Your job with the data below is to output exactly the lines from the one holding "def judgeLead (c" down to the one holding "def lsrEcc1 : Nat := 6", both included, and no others.

- **Data excerpts**:
*** Block opens ***

-- ==== Sys2Proof/Machine/Flags.lean ====
section
/-! DEFINITION. What an instruction is judged by at issue: reserved bits, classes and levels (R79, R81, R104), the lead of a
timeline instruction (R63 to R65), and the sticky bits of ENG_LSR. -/
namespace Sys2Proof.Machine

/-- The assigned bits of an instruction's fields (R79), which of D, A and B name registers and whether D names a predicate
(R104), the classes it is valid for and whether level 1 has it (R81). -/
structure Form where
  dm : Nat := 0
  am : Nat := 0
  bm : Nat := 0
  em : Nat := 0
  im : Nat := 0
  rd : Bool := false
  ra : Bool := false
  rb : Bool := false
  pd : Bool := false
  te : Bool := true
  fe : Bool := true
  me : Bool := true
  l1 : Bool := true
  deriving DecidableEq, Repr

/-- Only bits of a mask are set. -/
def within (v m : Nat) : Bool := v &&& m == v

/-- An instruction is legal by its fields alone for a class and level (R79, R104). -/
def legalForm (F : Form) (c : EngClass) (lvl : Nat) (f : JWord) : Bool :=
  (match c with | .te => F.te | .fe => F.fe | .me => F.me)
  && within f.d.toNat F.dm && within f.a.toNat F.am && within f.b.toNat F.bm && within f.e.toNat F.em && within f.imm.toNat F.im
  && (lvl != 1 || (F.l1 && f.pred.toNat < 4 && !(F.rd && 16 ≤ f.d.toNat) && !(F.ra && 16 ≤ f.a.toNat)
        && !(F.rb && 16 ≤ f.b.toNat) && !(F.pd && 4 ≤ f.d.toNat)))

/-- The memory field M of R87: E[0] on an ME, reserved otherwise. -/
def mField (c : EngClass) : Nat := match c with | .me => 1 | _ => 0

/-- The register form and the immediate form of an integer instruction (R86). -/
def intForm (i : Bool) : Form :=
  if i then { dm := 31, am := 31, im := 0xFFFFFFFF, rd := true, ra := true }
  else { dm := 31, am := 31, bm := 31, rd := true, ra := true, rb := true }

/-- The immediate form of a shift keeps IMM[31:5] at 0 (R86). -/
def shiftForm (i : Bool) : Form := if i then { intForm true with im := 0x1F } else intForm false

/-- The required lead of a class (R63). -/
def leadOf (c : EngClass) : Nat := match c with | .me => 24 | _ => 40

/-- The capacity of an engine's effect queue (R64). -/
def queueCap (c : EngClass) : Nat := match c with | .me => 8 | _ => 32

/-- How a timeline instruction stands at issue (R63 to R67). -/
inductive Lead where
  | far | back | late | onTime
  deriving DecidableEq, Repr

/-- Judge a lead: TC_FAR goes before any other handling (R63), then TC_BACK (R65), then LATE (R67). -/
def judgeLead (c : EngClass) (tc t : Nat) (last : Option Nat) : Lead :=
  if t + 2 ^ 31 < tc then .far
  else if last.any (fun l => tc < l) then .back
  else if tc < t + leadOf c then .late
  else .onTime

/-! Bits of ENG_LSR (04). -/
def lsrLate : Nat := 0
def lsrForkLate : Nat := 1
def lsrUnderrun : Nat := 2
def lsrOv : Nat := 3
def lsrCbw : Nat := 4
def lsrSkipwin : Nat := 5
def lsrEcc1 : Nat := 6

/-- Set a sticky bit of ENG_LSR. -/
def Eng.setLsr (g : Eng) (b : Nat) : Eng := { g with lsr := g.lsr ||| BitVec.ofNat 32 (2 ^ b) }

/-- A 1 written to a sticky bit of ENG_LSR clears it (R61). -/
def Eng.clrLsr (g : Eng) (w : Word) : Eng := { g with lsr := g.lsr &&& ~~~(w &&& 0x7F) }

/-! Errors of engine memories. -/

/-- Engine e accesses the 64-bit word of its memories at byte address x of BAR2 (R58): a single wrong bit is corrected, sets ECC1
and is counted; `none`: more than one. -/
def State.eccRead (s : State) (e x : Nat) : Option State :=
  match tabGet s.upsets (x - x % 8) 0 with
  | 0 => some s
  | 1 => some ((s.modEng e (fun g => g.setLsr lsrEcc1)).countReg .svcEngEcc)
  | _ => none

/-- An access to a word of engine e's data memory. -/
def State.eccData (s : State) (e : Nat) (y : Bool) (a : Nat) : Option State := s.eccRead e (dataBase (s.phys e) y + a)

/-- An access to every 64-bit word of a range of engine e's data memory. -/
def State.eccRange (s : State) (e : Nat) (y : Bool) (a n : Nat) : Option State :=
  (List.range ((a % 8 + n + 7) / 8)).foldl (fun (st : Option State) i => st.bind (fun t => t.eccData e y (a - a % 8 + 8 * i))) (some s)

/-! Control stores (R261, R273). -/

/-- Where wrong bits of a class's patch RAM are kept: beyond BAR2, in which it has no place (R261). -/
def patchBase (c : EngClass) : Nat := 2 ^ 40 + 4096 * clsCode c

/-- A microword at a byte address is fetched (R273): a single wrong bit is corrected and counted; `false`: more, which is counted too. -/
def State.microEcc (s : State) (x : Nat) : State × Bool :=
  match tabGet s.upsets x 0 with
  | 0 => (s, true)
  | 1 => (s.put ucsEccCntSec (satAdd 16 (s.fld ucsEccCntSec) 1), true)
  | _ => (s.put ucsEccCntDed (satAdd 16 (s.fld ucsEccCntDed) 1), false)

/-- Microwords of patch RAM are fetched one after another, up to one beyond correction. -/
def State.patchEcc (s : State) (c : EngClass) : List Nat → State × Bool
  | [] => (s, true)
  | i :: is => match s.microEcc (patchBase c + 4 * (i % 1024)) with
    | (t, true) => t.patchEcc c is
    | (t, false) => (t, false)

/-- Engine e fetches the word at its PC and, while a patch is loaded, what its microcode reads of patch RAM (R58, R261, R273); `false`:
a word is beyond correction. -/
def State.fetchInstr (s : State) (e : Nat) : State × Bool :=
  match s.eccRead e (engBase (s.phys e) + 8 * (s.eng e).pc) with
  | none => (s, false)
  | some t => match t.patchRam with
    | none => (t, true)
    | some p => t.patchEcc (clsOf e) (Config.patchFetch p.1 p.2 (t.phys e) t.up)

end Sys2Proof.Machine
end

*** Block closes ***

- **Exercise output**:
def judgeLead (c : EngClass) (tc t : Nat) (last : Option Nat) : Lead :=
  if t + 2 ^ 31 < tc then .far
  else if last.any (fun l => tc < l) then .back
  else if tc < t + leadOf c then .late
  else .onTime

/-! Bits of ENG_LSR (04). -/
def lsrLate : Nat := 0
def lsrForkLate : Nat := 1
def lsrUnderrun : Nat := 2
def lsrOv : Nat := 3
def lsrCbw : Nat := 4
def lsrSkipwin : Nat := 5
def lsrEcc1 : Nat := 6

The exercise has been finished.